The accuracy results obtained in this study are higher than the previous studies. It was 97%, 96.3%, 92.85%, 98.25% and 96.45% by employing GF+ELM [3], GLCM+MLR [4], GLCM+ANN [5], GLCM+ELM [6] and LBP+ELM [6], classification accuracies respectively. The classification accuracy obtained from ELM is slightly higher than the results obtained from kNN and was higher than SVM, which was suited to the results in [3, 6]. As a summary, the classification results were showing that the acceptable performance of TEM feature extracted butterfly identification method was not depended on machine learning methods. On the other hand, the performance of GLCM was depended on the employed machine learning method as seen the results of [4, 5, 6]. Therefore, the high performance can be seen as a result of using the TEM feature extraction method which suits the results of Pietikainen et al. [15, 16] study that compared Laws, co-occurrence contrast, and edge per unit area operators on Brodatz and geological terrain types and TEM performed better than other operators.

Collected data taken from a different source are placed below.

-- ==== Sys2Proof/Machine/Host.lean ====
section
/-! DEFINITION. What host software writes and reads: the 256-byte admin command and its data buffers, the fields of MW0 (R445, R470, R477,
R492 to R494). -/

namespace Sys2Proof.Machine

/-! ### The register block (R492) -/

/-- What a read of MW0 gives at the offset of a field: its value, or what was last written to it; anywhere else zero (R492; log 67). -/
def State.register (s : State) (port offset : Nat) : BitVec 64 :=
  let bit (b : Bool) (n : Nat) : Nat := if b then 2 ^ n else 0
  let queue := s.queues.find? fun q => 0x100 + 8 * q.p.queue = offset && q.port = port
  if offset = 0x0000 then BitVec.ofNat 64 (0x9600 * 2 ^ 16 + Config.stepping.toNat)
  else if offset = 0x0008 then
    BitVec.ofNat 64 (bit s.recov 3 + bit s.quar 2 + bit (s.linkUp (1 - port)) 1 + bit s.ready 0)
  else if offset = 0x0010 then match s.ports[port]? with | some p => BitVec.ofNat 64 p.admdb | none => 0
  else if offset = 0x0910 then
    match s.ports[port]?.bind (·.ring) with | some r => BitVec.ofNat 64 (r.head % 2 ^ 32) | none => 0
  else match queue with | some q => BitVec.ofNat 64 (q.tail % 2 ^ 32) | none => 0

/-- A write to MW0 that is no doorbell of an admin command: what its field's row does (R492). -/
def State.writeRegister (s : State) (port offset : Nat) (value : BitVec 64) : Out :=
  if 0x100 ≤ offset ∧ offset < 0x900 ∧ offset % 8 = 0 then execQdb port ((offset - 0x100) / 8) (value.toNat % 2 ^ 32) s
  else if offset = 0x900 ∧ value.getLsbD 0 then execTrig port s
  else if offset = 0x910 then execEvhead port (value.toNat % 2 ^ 32) s
  else execRegisterWrite port offset value s

/-! ### Fields of a command (R493, R494) -/

/-- A field of a command or descriptor: its bits from lo up, in the n bytes at an offset. -/
structure Field where
  ofs : Nat
  bytes : Nat
  lo : Nat
  width : Nat

/-- A field's value, little-endian. -/
def Field.read (bs : List Byte) (f : Field) : Nat := bitsAt (ofBytes ((bs.drop f.ofs).take f.bytes)) f.lo f.width

/-- The bits of a block that fields take. -/
def Field.covers (f : Field) (n : Nat) : Bool := 8 * f.ofs + f.lo ≤ n && n < 8 * f.ofs + f.lo + f.width

/-- Every bit of a block that no field takes is zero (R493). -/
def restZero (fs : List Field) (bs : List Byte) : Bool :=
  (bs.zipIdx).all fun b => (List.range 8).all fun j => (fs.any fun f => f.covers (8 * b.2 + j)) || !b.1.getLsbD j

/-- The header's fields: ACMD, CID, RESP. -/
def headerFields : List Field := [⟨0, 4, 24, 8⟩, ⟨0, 4, 0, 16⟩, ⟨8, 8, 0, 64⟩]

/-- DATA and DLEN. -/
def bufferFields : List Field := [⟨0x10, 8, 0, 64⟩, ⟨0x18, 4, 0, 32⟩]

/-- The fields of each command's parameters (R494). -/
def paramFields : Nat → List Field
  | 0x01 => [⟨0x20, 4, 0, 6⟩, ⟨0x28, 8, 0, 46⟩, ⟨0x30, 4, 0, 13⟩, ⟨0x34, 4, 0, 1⟩]
  | 0x03 | 0x04 => [⟨0x20, 4, 0, 6⟩, ⟨0x28, 24, 0, 192⟩]
  | 0x05 => [⟨0x20, 4, 0, 6⟩, ⟨0x24, 4, 0, 1⟩]
  | 0x07 => [⟨0x20, 4, 0, 11⟩, ⟨0x28, 8, 0, 64⟩]
  | 0x08 => [⟨0x20, 4, 0, 11⟩]
  | 0x09 => [⟨0x20, 4, 0, 6⟩, ⟨0x28, 8, 0, 57⟩, ⟨0x30, 8, 0, 57⟩]
  | 0x0A => [⟨0x20, 4, 0, 6⟩, ⟨0x24, 4, 0, 32⟩, ⟨0x28, 4, 0, 5⟩, ⟨0x28, 4, 8, 1⟩, ⟨0x28, 4, 9, 1⟩, ⟨0x2C, 4, 0, 32⟩]
  | 0x0B => [⟨0x20, 4, 0, 6⟩, ⟨0x24, 4, 0, 32⟩, ⟨0x28, 4, 0, 5⟩, ⟨0x2C, 4, 0, 32⟩]
  | 0x0C => [⟨0x20, 4, 0, 8⟩, ⟨0x20, 4, 8, 3⟩, ⟨0x20, 4, 16, 6⟩, ⟨0x24, 4, 0, 5⟩, ⟨0x24, 4, 8, 1⟩, ⟨0x28, 8, 0, 64⟩, ⟨0x30, 8, 0, 64⟩,
      ⟨0x38, 4, 0, 8⟩]
  | 0x0D => [⟨0x20, 4, 0, 8⟩]
  | 0x0E | 0x0F => [⟨0x20, 4, 0, 6⟩, ⟨0x24, 4, 0, 11⟩] ++ (List.range 8).map fun n => ⟨0x28 + 8 * n, 8, 0, 36⟩
  | 0x11 => [⟨0x20, 4, 0, 16⟩, ⟨0x20, 4, 16, 6⟩, ⟨0x24, 4, 0, 13⟩, ⟨0x28, 4, 0, 12⟩, ⟨0x2C, 4, 0, 16⟩, ⟨0x30, 8, 0, 64⟩]
  | 0x12 => [⟨0x20, 4, 0, 16⟩]
  | 0x14 | 0x16 => [⟨0x20, 4, 0, 16⟩, ⟨0x24, 4, 0, 16⟩]
  | 0x15 => [⟨0x20, 4, 0, 16⟩, ⟨0x24, 4, 0, 16⟩, ⟨0x24, 4, 16, 16⟩, ⟨0x28, 8, 0, 57⟩, ⟨0x30, 8, 0, 36⟩]
  | 0x17 => [⟨0x20, 4, 0, 16⟩, ⟨0x24, 4, 0, 12⟩, ⟨0x28, 8, 0, 57⟩, ⟨0x30, 4, 0, 17⟩]
  | 0x18 => [⟨0x20, 4, 0, 12⟩, ⟨0x24, 4, 0, 32⟩, ⟨0x28, 4, 0, 13⟩]
  | 0x1B => [⟨0x20, 32, 0, 256⟩]
  | 0x1D => [⟨0x20, 4, 0, 6⟩, ⟨0x24, 4, 0, 1⟩, ⟨0x28, 4, 0, 32⟩, ⟨0x2C, 4, 0, 12⟩]
  | 0x1E => [⟨0x20, 4, 0, 9⟩, ⟨0x24, 4, 0, 1⟩]
  | 0x1F => [⟨0x20, 4, 0, 5⟩, ⟨0x28, 8, 0, 64⟩, ⟨0x30, 4, 0, 8⟩]
  | 0x02 | 0x10 | 0x13 | 0x19 => [⟨0x20, 4, 0, 6⟩]
  | _ => []

/-- The bytes that the data buffer of a command must have: none where the command names no buffer (R494, R496, R504). -/
def bufferBytes (acmd : Nat) (bs : List Byte) : Option Nat :=
  match acmd with
  | 0x06 => some 4557
  | 0x07 => some 1160
  | 0x11 => some (2 * Field.read bs ⟨0x24, 4, 0, 13⟩)
  | 0x13 => some 32
  | 0x18 => some 32904
  | 0x19 => some 256
  | 0x1A | 0x1B | 0x1C => some 0
  | 0x1D => if Field.read bs ⟨0x24, 4, 0, 1⟩ = 0 then some 0 else none
  | _ => none

/-- A checkpoint names a key slot of 11 bits, or a communicator, a name and a rank: the other's bits are reserved (R494). -/
def ckptRest (bs : List Byte) : Bool :=
  Field.read bs ⟨0x24, 4, 0, 1⟩ = 1 || (Field.read bs ⟨0x28, 4, 11, 21⟩ = 0 && Field.read bs ⟨0x2C, 4, 0, 12⟩ = 0)

/-- The reserved bits of a command are zero, and so are DATA and DLEN where it has no buffer; a buffer is long enough (R493; log 67). -/
def commandClean (acmd : Nat) (bs : List Byte) : Bool :=
  let dlen := Field.read bs ⟨0x18, 4, 0, 32⟩
  (match bufferBytes acmd bs with
   | some n => restZero (headerFields ++ bufferFields ++ paramFields acmd) bs && decide (n ≤ dlen)
   | none => restZero (headerFields ++ paramFields acmd) bs) &&
  (acmd != 0x1D || ckptRest bs) && bs.length = 256

/-! ### Data buffers -/

/-- The named-buffer descriptor of 32 bytes (R445). -/
def parseDescriptor (bs : List Byte) : BufferDesc :=
  let flag (n : Nat) : Bool := Field.read bs ⟨0x18, 4, n, 1⟩ = 1
  { reservedZero := restZero [⟨0, 8, 0, 57⟩, ⟨8, 8, 0, 37⟩, ⟨0x10, 4, 0, 32⟩, ⟨0x14, 4, 16, 16⟩, ⟨0x14, 4, 0, 7⟩, ⟨0x18, 4, 0, 5⟩] (bs.take 32)
    base := Field.read bs ⟨0, 8, 0, 57⟩
    length := Field.read bs ⟨8, 8, 0, 37⟩
    name := Field.read bs ⟨0x10, 4, 16, 16⟩
    comm := Field.read bs ⟨0x10, 4, 0, 16⟩
    bgen := BitVec.ofNat 16 (Field.read bs ⟨0x14, 4, 16, 16⟩)
    s0 := Field.read bs ⟨0x14, 4, 4, 3⟩
    slog := Field.read bs ⟨0x14, 4, 0, 4⟩
    snap := flag 4
    col := flag 3
    raddp := flag 2
    wr := flag 1
    rd := flag 0 }

/-- A 16-bit word of a buffer. -/
def half (bs : List Byte) (n : Nat) : Nat := Field.read bs ⟨2 * n, 2, 0, 16⟩

/-- An entry of PODCFG's watch list: none where it is all 0xFFFF, or its device's word is (R494). -/
def parseWatch (bs : List Byte) : Option WatchEntry :=
  if half bs 0 = 0xFFFF then none
  else some ⟨half bs 0, ((List.range 7).map fun n => half bs (1 + n)).filter fun x => x ≠ 0xFFFF⟩

/-- PODCFG's parameters and its buffer of 32,904 bytes: watch list, coordinator list, eight route tables (R470, R494). -/
def parsePod (cmd bs : List Byte) : PodConfig where
  podnum := Field.read cmd ⟨0x20, 4, 0, 12⟩
  inc := Field.read cmd ⟨0x24, 4, 0, 32⟩
  podSize := Field.read cmd ⟨0x28, 4, 0, 13⟩
  watch := (List.range 8).filterMap fun n => parseWatch ((bs.drop (16 * n)).take 16)
  coords := ((List.range 4).map fun n => half (bs.drop 128) n).filter fun x => x ≠ 0xFFFF
  routes := (List.range 8).map fun die =>
    ((((bs.drop (136 + 4096 * die)).take 4096).zipIdx).filter fun x => x.1 ≠ 0).map fun x => (x.2, x.1)

/-- A firmware image as the boot ROM finds it (R505). -/
def parseImage (bs : List Byte) : FwImage :=
  let x := Config.readImage bs
  ⟨x.1, x.2.1, x.2.2.1, x.2.2.2.1, x.2.2.2.2⟩

/-! ### Commands (R493, R494) -/

/-- The header of a command that came by a port's doorbell. -/
def parseHdr (port acmd : Nat) (bs : List Byte) : AdminHdr :=
  ⟨port, BitVec.ofNat 16 (Field.read bs ⟨0, 4, 0, 16⟩), Field.read bs ⟨8, 8, 0, 64⟩, Field.read bs ⟨0x10, 8, 0, 64⟩, commandClean acmd bs⟩

/-- The image buffer that SWOUT and RESTORE name. -/
def parseImageBuffer (bs : List Byte) : ImageBuffer :=
  ⟨Field.read bs ⟨0x24, 4, 0, 11⟩, (List.range 8).map fun n => Field.read bs ⟨0x28 + 8 * n, 8, 0, 36⟩⟩

/-- The command in 256 bytes of host memory, with its data buffer's bytes: what its row does (R493, R494). -/
def State.command (s : State) (port : Nat) (bs buffer : List Byte) : Out :=
  let acmd := Field.read bs ⟨0, 4, 24, 8⟩
  let h := parseHdr port acmd bs
  let f (ofs lo width : Nat) : Nat := Field.read bs ⟨ofs, 4, lo, width⟩
  let w (ofs width : Nat) : Nat := Field.read bs ⟨ofs, 8, 0, width⟩
  let ctx := f 0x20 0 6
  let comm := f 0x20 0 16
  match acmd with
  | 0x01 => execCtxnew h ctx (w 0x28 46) (f 0x30 0 13) (f 0x34 0 1 = 1) s
  | 0x02 => execCtxdel h ctx s
  | 0x03 => execPartbuild h ctx (BitVec.ofNat 192 (Field.read bs ⟨0x28, 24, 0, 192⟩)) s
  | 0x04 => execShrink h ctx (BitVec.ofNat 192 (Field.read bs ⟨0x28, 24, 0, 192⟩)) s
  | 0x05 => execDebugEnable h ctx (f 0x24 0 1 = 1) s
  | 0x06 => execKeyxch h s
  | 0x07 => execKeybind h (f 0x20 0 11) (BitVec.ofNat 64 (w 0x28 64)) (buffer.take 1160) s
  | 0x08 => execKeyunbind h (f 0x20 0 11) s
  | 0x09 => execShoot h ctx (w 0x28 57) (w 0x30 57) s
  | 0x0A => execFaultans h ctx (f 0x24 0 32) (f 0x28 0 5) (f 0x28 8 1 = 1) (f 0x28 9 1 = 1) (f 0x2C 0 32) s
  | 0x0B => execBrkans h ctx (f 0x24 0 32) (f 0x28 0 5) (f 0x2C 0 32) s
  | 0x0C => execQnew h ⟨f 0x20 0 8, f 0x20 8 3, f 0x20 16 6, f 0x24 0 5, f 0x24 8 1 = 1, w 0x28 64, w 0x30 64, f 0x38 0 8⟩ s
  | 0x0D => execQdel h (f 0x20 0 8) s
  | 0x0E => execSwout h ctx (parseImageBuffer bs) s
  | 0x0F => execRestore h ctx (parseImageBuffer bs) s
  | 0x10 => execKill h ctx s
  | 0x11 => execCommnew h ⟨comm, f 0x20 16 6, f 0x24 0 13, f 0x28 0 12, BitVec.ofNat 16 (f 0x2C 0 16), w 0x30 64,
      (List.range (f 0x24 0 13)).map fun n => BitVec.ofNat 16 (half buffer n)⟩ s
  | 0x12 => execCommdel h comm s
  | 0x13 => execReg h ctx (parseDescriptor buffer) s
  | 0x14 => execDereg h comm (f 0x24 0 16) s
  | 0x15 => execViewnew h comm (f 0x24 16 16) (f 0x24 0 16) (w 0x28 57) (w 0x30 36) s
  | 0x16 => execViewdel h comm (f 0x24 0 16) s
  | 0x17 => execJoin h comm (f 0x24 0 12) (w 0x28 57) (f 0x30 0 17) s
  | 0x18 => execPodcfg h (parsePod bs buffer) s
  | 0x19 => execDiscread h ctx s
  | 0x1A => execResync h s
  | 0x1B => execAttest h ((bs.drop 0x20).take 32) s
  | 0x1C => execFwload h (parseImage buffer) s
  | 0x1D => execCkpt h ctx (if f 0x24 0 1 = 0 then .host (f 0x28 0 11) (w 0x10 64) else .peer (f 0x28 0 16) (f 0x28 16 16) (f 0x2C 0 12)) s
  | 0x1E => execSnapcfg h (BitVec.ofNat 9 (f 0x20 0 9)) (f 0x24 0 1 = 1) s
  | 0x1F => execEvring h (f 0x20 0 5) (w 0x28 64) (f 0x30 0 8) s
  | n => execAdminReserved h (BitVec.ofNat 8 n) s

end Sys2Proof.Machine
end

The authors strongly suggest that employing image processing methods are a better approach than using conventional diagnostic methods for identification. Since employing machine learning methods requires less effort and attention than time consuming and attention-seeking conventional diagnostic methods [6]. Additionally, image processing methods are cheaper than them. A huge image databases can be used for identification of each animal or plant, which may help the human development of caring them or learning a new approach from them. On the other hand, all images must be shot with an acceptable resolution; as Rachidi et al. demonstrated there is a strong relationship between image resolution and Laws’ masks texture parameters, such as when the pixel size was increased, the information contained in the images may be lost [13]. Therefore the images in the database must be in meaningful resolution.

5. Conclusion

The aim of the study is to identify butterfly species from their images instead of very complex, time consuming and expensive classical methods. For this reason TEM method, a texture analysis method was used for feature extraction. The main advantage of using TEM is; the TEM filters can detect edges, levels, waves, spots and ripples at chosen vector length neighbouring pixels in both horizontal and vertical direction. Since each butterfly species has a different colour or shapes, the TEM feature extraction method shows high performance of classification such as 99.26%, 98.16% and 99.47% by using kNN, SVM and ELM, respectively. Therefore, the results of this study were showed that the butterfly identification can be easily done by proposed machine vision method and the high performance of identification was not depending on the used machine learning algorithm, which was depend on used feature extraction method. These results show that the textures of butterflies may make an important contribution to the identification of butterfly species.